-- ==== Sys2Proof/Machine/Fold.lean ====
section
/-! DEFINITION. The fold engines (R71, R77), protected folds (R106 to R110), records of other packages (R71,
R109), and the parity holder (R108). -/

namespace Sys2Proof.Machine

/-! Order at a slice. -/

def Seg.nextAt (g : Seg) (slice : Nat) : Nat := Sparse.get g.first g.next slice
def Seg.touches (g : Seg) (slice : Nat) : Bool := g.touch.getLsbD slice
def Seg.reportedAt (g : Seg) (slice : Nat) : Bool := g.reported.getLsbD slice

def State.modSeg (s : State) (ring rel : Nat) (f : Seg → Seg) : State :=
  { s with segs := modWhere (fun g : Seg => g.ring == ring && g.rel == rel) f s.segs }

/-- The lowest-stamped segment of a list. -/
def lowest : List Seg → Option Seg
  | [] => none
  | g :: t =>
    match lowest t with
    | none => some g
    | some h => if g.stamp < h.stamp then some g else some h

/-- Segments that a slice has still to report, their stamps known. -/
def State.openSegs (s : State) (slice : Nat) : List Seg :=
  s.segs.filter fun g => g.touches slice && !g.reportedAt slice && decide (g.known ≤ s.now)

/-- The records of a segment that a slice has passed over, in order. -/
def Seg.waitingAt (g : Seg) (slice : Nat) : List Nat := (g.waiting.filter (·.1 == slice)).map (·.2)

/-- Every record of a segment is complete at a slice: none is passed over, no fold of it is outstanding and none is held. -/
def State.segClean (s : State) (g : Seg) (slice : Nat) : Bool :=
  decide (g.nextAt slice = g.rel) && (g.waitingAt slice).isEmpty &&
  !(s.folds.any fun f => f.slice == slice && f.ring == g.ring && f.stamp == g.stamp) &&
  !(s.holds.any fun h => h.held.any fun e => e.1 == g.stamp && homeSlice e.2.2.line.toNat == slice)

/-- The next record of a segment homed at a slice, or the release record. -/
def Ring.nextHomed (r : Ring) (slice n rel : Nat) : Nat → Nat
  | 0 => rel
  | k + 1 =>
    if n ≥ rel then rel
    else match r.recs.get none (n % r.n) with
      | some rc => if homeSlice rc.line.toNat = slice then n else Ring.nextHomed r slice (n + 1) rel k
      | none => Ring.nextHomed r slice (n + 1) rel k

/-! Applying a record. -/

/-- A line that an outstanding fold holds at a slice. -/
def State.lineHeld (s : State) (l : Nat) : Bool := s.folds.any fun f => f.line == l

/-- A local line named by a local address, by a peer-window address that carries this package's number, or by one of a member that
this package stands for: rebuilt in a region here, or, this package being a spare, under the number of the package before it (R116). -/
def State.localLine (s : State) (l : Nat) : Option Nat :=
  let pa := 64 * l
  if rangeOf pa == .hbm then some l
  else if rangeOf pa == .peer && peerOf pa == s.pkgNo then some ((pa - Config.peerBase) % 2 ^ 41 / 64)
  else if s.homeLine l ≠ l then some (s.homeLine l)
  else (s.redirects.find? fun e => rangeOf pa == .peer && e.target == s.pkgNo && e.pkg == s.pkgNo && s.inRegion e pa).map fun e =>
    (e.base * 65536 + ((pa - Config.peerBase) % 2 ^ 41 - Config.windowBase e.pgid e.member * 65536)) / 64

/-- The line that a record of another package is for: one here, or, of a lost member, that member's. -/
def State.lineNamed (s : State) (l : Nat) : Nat := (s.localLine l).getD l

/-- A line that a fold holds, or for which a record of another package that arrived before waits (R103). -/
def State.lineWanted (s : State) (l : Nat) : Bool := s.lineHeld l || s.peerRecs.any fun p => s.lineNamed p.rcd.line.toNat == l

/-- A page under fold hold that covers a line by its old name. -/
def State.foldHold (s : State) (l : Nat) : Option Hold := s.holds.find? fun h => h.fold && h.inOld l

/-- A slice has still to apply the record of number `n` of a segment. -/
def Seg.owes (g : Seg) (slice n : Nat) : Bool := decide (g.nextAt slice ≤ n) || g.waiting.contains (slice, n)

/-- Record `n` of a segment, naming line `k` for line `l` of a page that has moved or is moving, waits for the earlier records for
that line under another name: those of older segments and of its own, and those that the hold still keeps (R129). -/
def State.behind (s : State) (g : Seg) (n k l : Nat) : Bool :=
  (s.holds.any fun h => h.inNew l && h.held.any fun e =>
    (decide (e.1 < g.stamp) || (e.1 == g.stamp && decide (e.2.1 < n))) && s.named e.2.2.line.toNat == l) ||
  ((s.forwards.any fun f => decide (f.newPa ≤ 64 * l ∧ 64 * l < f.newPa + f.size)) || s.holds.any fun h => h.renamed && h.inNew l) &&
    s.segs.any fun q => (decide (q.stamp < g.stamp) || q.stamp == g.stamp) &&
      match s.ring? q.ring with
      | none => false
      | some r => (List.range (if q.stamp = g.stamp then n - q.first else q.rel - q.first)).any fun i =>
        match r.recs.get none ((q.first + i) % r.n) with
        | some rc => !rc.rel && rc.line.toNat != k && s.named rc.line.toNat == l && q.owes (homeSlice rc.line.toNat) (q.first + i)
        | none => false

/-- A record of a context's team, for a report about its log. -/
def State.foldReport (s : State) (reason : Nat) (r : Ring) (g : Seg) (l : Nat) : State :=
  s.report { errRec reason 4 2 r.slot with
    addr := 64 * l, lo := g.stamp, asid := r.asid.toNat, team := r.team, rank := r.rank, flags := 0x20 }

/-- XOR a delta into each parity line that this package holds live in the stripe, scaled where the line is Q. The line
carries the parity flag and no owner. -/
def State.applyDelta (s : State) (w : ProtWindow) (g : Group) (home offset : Nat) (d : LineData) : State :=
  let st := offset / 65536
  (g.holders st).foldl (fun u h =>
    match u.heldUnit w g h offset with
    | none => u
    | some l =>
      let (old, _, u1) := u.homeRead l 0
      let d1 := if h = st % g.n then d else gfLine home d
      let u2 := u1.homeWrite l (BitVec.allOnes 64) (old ^^^ d1) 0 false
      u2.modLine l fun m => { m with parity := true, owner := 0 }) s

/-- A protected fold writes the home line itself: it is not one of a lost member whose line is only reconstructed (R114). -/
def State.foldsHome (s : State) (w : ProtWindow) (g : Group) (m off : Nat) : Bool := (s.heldUnit w g m off).isSome

/-- The folds of a slice that wait for parity holders; at 16 its engine stalls (R108). -/
def State.protBusy (s : State) (slice : Nat) : Bool :=
  decide (16 ≤ (s.folds.filter fun f => !f.peer && f.slice == slice).length)

/-- A protected fold whose holders have all answered is complete (R108): the home line is written and released; of a line of a lost
member the copy held here is superseded. -/
def State.finishFold (s : State) (f : PFold) : State :=
  let s1 := { s with folds := s.folds.filter (·.tag != f.tag) }
  let s2 := if f.home then s1.homeWrite f.line f.rcd.mask f.rcd.data f.asid true else s1.evictL2 f.line
  match f.src with
  | some (p, tag) => s2.send (.recordAck p tag false)
  | none => s2

/-- Finish every protected fold that waits for nothing. -/
def State.finishFolds (s : State) : State :=
  s.folds.foldl (fun u f => if !f.peer && f.holders.isEmpty && !f.waits then u.finishFold f else u) s

/-- A protected fold goes on with the old value of its line, at byte `off` of member `m`'s window (R108): its deltas go out to the
live holders; with none left it is complete at once. A line of a lost member is folded by its reconstructor, without a home write,
which applies the delta to a parity line of its own and scales that of another Q holder to its own coefficient (R114; assumption 31). -/
def State.foldGo (s : State) (f : PFold) (w : ProtWindow) (g : Group) (m off : Nat) (old : LineData) : State :=
  let d := old ^^^ mergeLine old f.rcd.data f.rcd.mask
  let rot := off / 65536 % g.n
  let s1 := s.applyDelta w g m off d
  let far := (g.holders (off / 65536)).filter fun h => (s.heldUnit w g h off).isNone
  if far.isEmpty then s1.finishFold f else
  let key := (g.pgid * 128 + f.slice) * 32 + rot
  let fseq := Sparse.get 0 s1.foldSeq key
  let dOf := fun (h : Nat) => if h = rot ∨ m = g.index then d else gfLine ((m + 255 - g.index) % 255) d
  far.foldl (fun u h => u.send (.delta (s.redirect (g.member h)) g.pgid s.pkgNo f.slice rot fseq off (dOf h) false))
    { s1 with
      folds := modWhere (fun h : PFold => h.tag == f.tag) (fun h => { h with holders := far, fseq := fseq, waits := false }) s1.folds
      foldSeq := Sparse.set 0 s1.foldSeq key (fseq + 1) }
• • • •
Assignment ::
Using the entries above, determine how many lines include the string "still" and write only that number.

Expected answer ::
3